(Photo from : The Independent)
London’s banks are just one of the cogs of the financial services wheel. The City is central to the functioning of some international markets. London is a global leader in services such as foreign exchange trading and cross-border bank lending. It has more bank head offices than anywhere else in the world. Reportedly, these banks employ approximately 150,000 people – over a quarter of these have foreign passports – and pay around £65bn a year in tax.
Chief Exec of the British Banker’s Association, Anthony Browne, recently stated in The
Observer, that banks were planning to move out of the City. He wrote: “Their hands are hovering over the relocate button”.
It is believed that many banks have project teams designated to post-Brexit strategy. Mr Browne believes that smaller banks may move by the end of the year, with larger banks moving in the first quarter of 2017.
The issue with the majority of reporting on this, is the phrasing. Mr Browne uses the word “relocate”; other news titles have used “exodus”. Currently, this is not the case. Although banks may – and likely will – move some operations to another European location, it is hard to believe there will be an en-masse evacuation of the City.
An FX analyst, at Bank of America Merrill Lynch Global Research, says we don’t know the consequences yet, as “article 50” still hasn’t been invoked. Although the uncertainties are very relevant, the banks have not changed their behaviour yet. Furthermore, there will be significant economic impacts, if the financial sector were to move from London.
Moving the banks from the City could impact the EU just as much as the UK.
Any barriers to cross-border banking that are created, will cause inefficiencies for Europe. There are significant benefits of financial services clustering. London offers extremely close proximity to customers. Over 80% of hedge fund assets managed in Europe and around half of investment banking activity is conducted in London. Moreover, London is the centre of European private equity funds.
The City also has an exceptional quantity of highly-skilled labour. ING’s head of Financial Markets said: “even after Brexit, London has and will continue to have a deep labour talent pool”. This was after ING shifted some traders from mainland Europe to London in recent weeks.

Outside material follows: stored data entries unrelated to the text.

-- ==== Sys2Proof/Machine/HostPcs.lean ====
section
/-! DEFINITION.
The blocks between the host lanes and the line (R70, R142, R267): 64b/66b blocks, their transcoding into
257-bit blocks and back, rate matching, and the alignment markers of the host modes. The bits that
Clauses 49, 81, 82 and 91 give them are the clauses' own. Log 71 (PRESUMED). -/

namespace Sys2Proof.Machine

/-! ## 64b/66b blocks -/

/-- The payload of a block. -/
def blkPay (b : Blk66) : BitVec 64 := b.extractLsb' 2 64

/-- The block is a data block: sync header 0, 1 in the order of transmission. -/
def blkIsData (b : Blk66) : Bool := !bit b 0 && bit b 1

/-- The block is a control block: sync header 1, 0 in the order of transmission. -/
def blkIsCtl (b : Blk66) : Bool := bit b 0 && !bit b 1

/-- The block type field of a control block. -/
def blkType (b : Blk66) : Byte := b.extractLsb' 2 8

/-- A control block of a payload. -/
def ctlBlk (v : BitVec 64) : Blk66 := (v.setWidth 66 <<< 2) ||| 1

/-- A data block of a payload. -/
def dataBlk (v : BitVec 64) : Blk66 := (v.setWidth 66 <<< 2) ||| 2

/-- Eight control characters of seven bits after block type 0x1E. -/
def ctlChars (c : Nat) : BitVec 64 :=
  BitVec.ofNat 64 (0x1E + ((List.range 8).map fun i => c * 2 ^ (8 + 7 * i)).foldl (· + ·) 0)

/-- R70. An idle control block. Log 71 (PRESUMED). -/
def idleBlk : Blk66 := ctlBlk (ctlChars 0)

/-- R142. The error control block: sync header 0b10, block type 0x1E, eight /E/. Log 71 (PRESUMED). -/
def errorBlk : Blk66 := ctlBlk (ctlChars 0x1E)

/-- R70. The local-fault ordered set: block type 0x4B, the fault's code in the third data byte.
Log 71 (PRESUMED). -/
def localFaultBlk : Blk66 := ctlBlk 0x0100004B

/-- R166. Low-power idle: eight /LI/. Log 71 (PRESUMED). -/
def lpiBlk : Blk66 := ctlBlk (ctlChars 6)

/-- R485. The block holds frame data: data, a start, or a terminate. Log 71 (PRESUMED). -/
def blkFrame (b : Blk66) : Bool :=
  blkIsData b || (blkIsCtl b &&
    [0x78, 0x33, 0x66, 0x87, 0x99, 0xAA, 0xB4, 0xCC, 0xD2, 0xE1, 0xFF].contains (blkType b).toNat)

/-- R485. An error control block: block type 0x1E with an /E/ among its characters. -/
def blkErr (b : Blk66) : Bool :=
  blkIsCtl b && blkType b == 0x1E && (List.range 8).any fun i => fld b (10 + 7 * i) 7 == 0x1E

/-- R70. A place after this block lies between packets. -/
def blkGap (b : Blk66) : Bool :=
  blkIsCtl b && !([0x78, 0x33, 0x66].contains (blkType b).toNat)

/-! ## Transcoding (R70) -/

/-- R70. Bits 4 to 7 of a block type from its bits 0 to 3; none where no type has them.
Log 71 (PRESUMED). -/
def typeHigh (low : Nat) : Option Nat :=
  match low with
  | 0xE => some 0x1 | 0xD => some 0x2 | 0x3 => some 0x3 | 0xB => some 0x4 | 0x5 => some 0x5
  | 0x6 => some 0x6 | 0x8 => some 0x7 | 0x7 => some 0x8 | 0x9 => some 0x9 | 0xA => some 0xA
  | 0x4 => some 0xB | 0xC => some 0xC | 0x2 => some 0xD | 0x1 => some 0xE | 0xF => some 0xF
  | _ => none

/-- Bits 0 to 4 of a transcoded block combined with its bits 8 to 12. -/
def xcodeMask (x : BitVec 257) : BitVec 257 := x ^^^ ((x >>> 8) &&& 0x1F)

/-- R70. Four blocks as one of 257 bits: bit 0 and the payloads for four data blocks; otherwise each
block's kind, and the payloads without bits 4 to 7 of the first block type. Log 71 (PRESUMED). -/
def transcode (bs : List Blk66) : BitVec 257 :=
  let pays := (List.range 4).map fun j => bs.getD j idleBlk
  let bits := pays.flatMap fun b => bitsOf (blkPay b) 0 64
  let kinds := pays.map blkIsData
  xcodeMask (BitVec.ofNat 257
    (match kinds.findIdx? (· == false) with
     | none => 1 + 2 * natOfBits bits
     | some c => 2 * natOfBits (kinds ++ bits.take (64 * c + 4) ++ bits.drop (64 * c + 8))))

/-- R70. The four blocks of a transcoded block; one that no encoder forms gives error blocks.
Log 71 (PRESUMED). -/
def untranscode (v : BitVec 257) : List Blk66 :=
  let x := xcodeMask v
  let kinds := (List.range 4).map fun j => bit x (1 + j)
  if bit x 0 then (List.range 4).map fun j => dataBlk (x.extractLsb' (1 + 64 * j) 64)
  else
    match kinds.findIdx? (· == false) with
    | none => List.replicate 4 errorBlk
    | some c =>
      let bits := bitsOf x 5 252
      match typeHigh (natOfBits ((bits.drop (64 * c)).take 4)) with
      | none => List.replicate 4 errorBlk
      | some h =>
        let all := bits.take (64 * c + 4) ++ ((List.range 4).map fun i => h.testBit i) ++
          bits.drop (64 * c + 4)
        (List.range 4).map fun j =>
          let w := BitVec.ofNat 64 (natOfBits ((all.drop (64 * j)).take 64))
          if kinds.getD j false then dataBlk w else ctlBlk w

/-! ## Rate matching (R70) -/

/-- R70. At most k idle blocks fewer. -/
def dropIdles : Nat → List Blk66 → List Blk66
  | _, [] => []
  | 0, bs => bs
  | k + 1, b :: bs => if b = idleBlk then dropIdles k bs else b :: dropIdles (k + 1) bs

/-- R70. k idle blocks more at the first place between packets; none where there is no such place. -/
def addIdles (k : Nat) : List Blk66 → Option (List Blk66)
  | [] => none
  | b :: bs =>
    if blkGap b then some (b :: (List.replicate k idleBlk ++ bs))
    else (addIdles k bs).map (b :: ·)

/-- R70. n blocks for a row group from the host side's queue, and what is left: idle blocks between
packets are deleted where more than n wait, and inserted where fewer do. A queue that runs dry inside a
packet is filled up with error blocks. Log 72 (DESIGN CHOICE). -/
def rateMatch (n : Nat) (q : List Blk66) : List Blk66 × List Blk66 :=
  if n ≤ q.length then
    let t := dropIdles (q.length - n) q
    (t.take n, t.drop n)
  else
    let k := n - q.length
    match q with
    | [] => (List.replicate n idleBlk, [])
    | _ => ((addIdles k q).getD (q ++ List.replicate k errorBlk), [])

/-! ## Alignment markers (R70, R267) -/

/-- R70, R268. The blocks of an ingress stream, its alignment markers removed; a block of an uncorrectable
codeword is replaced by an error control block. -/
def stripMarkers (bs : List HostBlk) : List Blk66 :=
  bs.filterMap fun b => match b with | .blk x => some x | .lost => some errorBlk | _ => none

/-- R482. What an item of the ingress stream adds to lane counters: the logical lane, the counter, and by how
much. Log 72 (DESIGN CHOICE). -/
def laneCounts : HostBlk → List (Nat × Nat × Nat)
  | .codeword l (some n) => if n = 0 then [] else [(l.val, 0, 1), (l.val, 1, n)]
  | .codeword l none => [(l.val, 2, 1)]
  | .codeErr l => [(l.val, 4, 1)]
  | _ => []

/-- R267. The markers of a host mode: how many stand together, and how many blocks lie between two such
groups; none in a mode without markers. Log 71 (PRESUMED). -/
def amPeriod (m : HostMode) : Option (Nat × Nat) :=
  match m.toNat with
  | 10 => some (4, 4 * 16383)
  | 11 => some (4, 4 * 20479)
  | 12 => some (20, 20 * 16383)
  | _ => none

/-- R70, R267. Blocks on their way to the egress lanes, with the mode's markers put back among them. n is
the number of blocks since the last marker; d is how many idle blocks have still to be deleted for the
markers' room. -/
def addMarkers (m : HostMode) : Nat → Nat → List Blk66 → List HostBlk × Nat × Nat
  | n, d, [] => ([], n, d)
  | n, d, b :: bs =>
    if d ≠ 0 ∧ b = idleBlk then addMarkers m n (d - 1) bs
    else
      match amPeriod m with
      | none =>
        let r := addMarkers m 0 d bs
        (.blk b :: r.1, r.2)
      | some (g, per) =>
        if per ≤ n then
          let r := addMarkers m 1 (d + g) bs
          (List.replicate g .marker ++ .blk b :: r.1, r.2)
        else
          let r := addMarkers m (n + 1) d bs
          (.blk b :: r.1, r.2)

/-! ## What goes toward the ASIC (R257, R261, R262, R265) -/

/-- The signal on a lane, or in a sub-port of a shared one: nothing, the local-fault ordered set on every
lane, idle with link status 0 in the control word, the stream, low-power idle, or what a test puts there. -/
inductive LaneSig
  | off
  | localFault
  | idleLink0
  | stream
  | lpi
  | test
  deriving DecidableEq, Repr

/-- R257, R262. The modes whose control word carries link status, rate and duplex. -/
def modeCtlWord (m : HostMode) : Bool := [1, 4, 5, 6, 7].contains m.toNat

/-- R262. The fault indication of a mode. -/
def faultSig (m : HostMode) : LaneSig :=
  if m = 2 ∨ m = 3 then .off else if modeCtlWord m then .idleLink0 else .localFault

/-- R261, R262. What a port sends toward the ASIC. -/
def HostSide.sig (h : HostSide) : LaneSig :=
  match h.egress with
  | .idle => .off
  | .fault => if h.mode = 0 then .off else faultSig h.mode
  | .stream => .stream
  | .lpi => .lpi
  | .test => .test

/-- R265. What sub-port k of a shared lane carries: that of the member at that position, and idle with link
status 0 for an absent one. -/
def State.subSig (s : State) (l : LaneId) (k : Nat) : LaneSig :=
  match (portsOf (bedOfLane l)).find? fun p =>
      let q := s.port p
      decide (2 ≤ modePorts q.host.mode) && mapSub q.cfg.lanemap == k &&
        (portLanes p q.cfg q.host.mode).contains l with
  | some p => (s.port p).host.sig
  | none => .idleLink0

/-- The rate of a rung in Mb/s (R31). -/
def rungMbps (r : Rung) : Nat :=
  match r.toNat with
  | 1 => 100 | 2 => 1000 | 3 => 2500 | 4 => 5000 | 5 => 10000 | 6 => 25000 | 7 => 40000 | 8 => 50000
  | 9 => 100000 | _ => 0

/-- R257. The control word toward the ASIC: link status, rate in Mb/s, full duplex; none in a mode that has
none. -/
def Port.ctlWord (q : Port) : Option (Bool × Nat × Bool) :=
  if modeCtlWord q.host.mode then
    some (if q.link.state == .up || q.link.state == .still then (true, rungMbps q.link.rung, true) else (false, 0, true))
  else none

end Sys2Proof.Machine
end

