/-- USER (R225): the frame in order goes on; any other is discarded with its acknowledgement
repeated. It is also the payload decision of a frame that has a payload and no message of its own (R204,
R210). Log 22 (DEDUCED). -/
def execUser (p : PortId) (payload : Bytes) (s : State) : Host.Outcome State Fault Refusal :=
  onLive s fun s =>
    let g := (s.port p).spring
    let h := g.rxHdr.getD 0
    if g.rxHdr.isSome && noMessage h then
      if s.springRuns p && fld h 5 9 == payload.length then (s.rxQuiet p h).springKick p else s
    else
      s.rxFrame p .user payload fun t =>
        if (t.port p).spring.sstate = .partnered then
          t.userTake p { port := p, payload := payload, mode4 := h.getLsbD 4, tick := g.rxTick,
                         rssi := g.rxRssi, foff := s.foffNow p }
        else t

end Sys2Proof.Machine
end

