/-- R438. A domain's gate has closed: the accesses held at its bridge complete as accesses to an off block. -/
def State.heldDrop (s : State) (d : Dom) : State :=
  let mine (x : MasterId × Nat × Option Word) : Bool := (blockOf x.2.1).bind blockDom == some d
  let t := { s with sluice := { s.sluice with heldAcc := s.sluice.heldAcc.filter fun x => !mine x } }
  forAll (s.sluice.heldAcc.filter mine)
    (fun x u => u.accessFault x.1 (if x.2.2.isSome then 2 else 1) x.2.1) t

/-- R438. A held access is served. -/
def State.heldOne (s : State) (x : MasterId × Nat × Option Word) : State :=
  match x.2.2 with
  | some v => s.writeTo x.1 x.2.1 fun w => w.regWriteAt x.1 x.2.1 v
  | none => s

/-- R438. The gates have reopened: the accesses held at their bridges are served, a read to its master. -/
def State.heldServe (s : State) : State :=
  let go := s.sluice.heldAcc.filter fun x => !s.holding x.2.1
  let t := { s with sluice := { s.sluice with heldAcc := s.sluice.heldAcc.filter fun x => s.holding x.2.1 } }
  forAll go (fun x u => u.heldOne x) t

/-- R334, R436, R438, R446. A request is abandoned; one that fails after its decision leaves the device in
QUIET. -/
def State.reqFail (s : State) (q : SReq) (blk : Byte) (reason : Nat) : State :=
  let s1 := s.raise .powerRefused q.elem
    [(16, 1, q.req.toNat), (17, 1, blk.toNat), (18, 1, reason), (20, 2, cidOf q.key)]
  let s2 := ({ s1 with sluice := { s1.sluice with
    lastBlock := blk, lastReason := BitVec.ofNat 2 reason,
    reqs := s1.sluice.reqs.filter fun r => r != q } } : State).heldServe
  let s3 := match q.key with
    | some k => s2.finish k q.elem .refused
    | none => s2
  if q.elem = .device then
    let late := s3.hub.mode == DevMode.dormant
    let t : State := { s3 with
      sluice := { s3.sluice with entry := false },
      hub := { s3.hub with changing := false, mode := if late then .quiet else s3.hub.mode,
                           base := if late then .quiet else s3.hub.base } }
    t.latchedAct
  else
    forAll allPorts (fun p t => State.wakeGoOn p t) s3

/-- R446. The decision of a DORMANT request: every block but the ring engine has answered ACK. -/
def State.decideReq (s : State) (q : SReq) : State :=
  if q.elem = .device && s.sluice.entry && s.hub.mode != .dormant &&
      (q.asked ++ q.delayed).all (· == 3) then
    let t := { s with hub := { s.hub with mode := .dormant } }
    match q.key with
    | some k => t.finish k .device .ok
    | none => t
  else s

/-- R436. A block answers one request. -/
def State.blockAnswer (s : State) (q : SReq) (blk : Byte) : State :=
  if !s.sluice.reqs.contains q then s
  else
    match s.blkAnswer q blk with
    | .refuse => s.reqFail q blk 1
    | a =>
      let q1 := { q with asked := q.asked.erase blk,
                         delayed := if a = .delay then q.delayed ++ [blk] else q.delayed }
      State.decideReq { s with sluice := { s.sluice with
        reqs := s.sluice.reqs.map fun r => if r = q then q1 else r } } q1

/-- R436. A block answers the requests that have asked it. -/
def State.blockAnswers (s : State) (blk : Byte) : State :=
  forAll (s.sluice.reqs.filter fun q => q.asked.contains blk) (fun q t => t.blockAnswer q blk) s

/-- R436, R445. A request to switch a bed off on the Sluice's own account. -/
def bedReq (b : BedId) : SReq :=
  { doms := [.bed b], asked := domBlocks (.bed b), delayed := [], key := none, req := 0,
    elem := .bed b }

/-- R27, R439, R443, R445. A device DORMANT request: R27, then the Port wake block, then every other
block of the domains to be switched off. Log 45 (DEDUCED). -/
def State.dormantReq (s : State) (k : CmdKey) : State :=
  let idle := allPorts.all fun p => (s.port p).atRest
  if !idle || s.sluice.entry || s.hub.mode == .test then s.finish k .device .refused
  else
    let on := allBeds.filter fun b => s.bedOn b && !s.bedLeaving b
    let doms := on.map Dom.bed ++ [.hub]
    let q : SReq := { doms := doms, asked := doms.flatMap domBlocks, delayed := [], key := some k,
                      req := 6, elem := .device }
    let t := { s with
      sluice := { s.sluice with entry := true, reqs := s.sluice.reqs ++ [q], latched := [],
                                gpioEdges := 0 },
      hub := { s.hub with changing := true, target := .dormant } }
    if allPorts.any fun p => s.waking p then t.reqFail q 0x0F 1 else t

Moody’s (ratings agency) has pointed to “equivalence”. This is where banks can access European markets, if they prove regulation is just as tough. However, these agreements may be difficult to come by.
What does this mean for students?
Labour markets are constantly being redesigned. As with all industries, we need to be aware of these changes and adapt as required. However, don’t be too alarmed yet by Mr Browne’s “relocate” comments. There are no certainties of the exit agreement yet.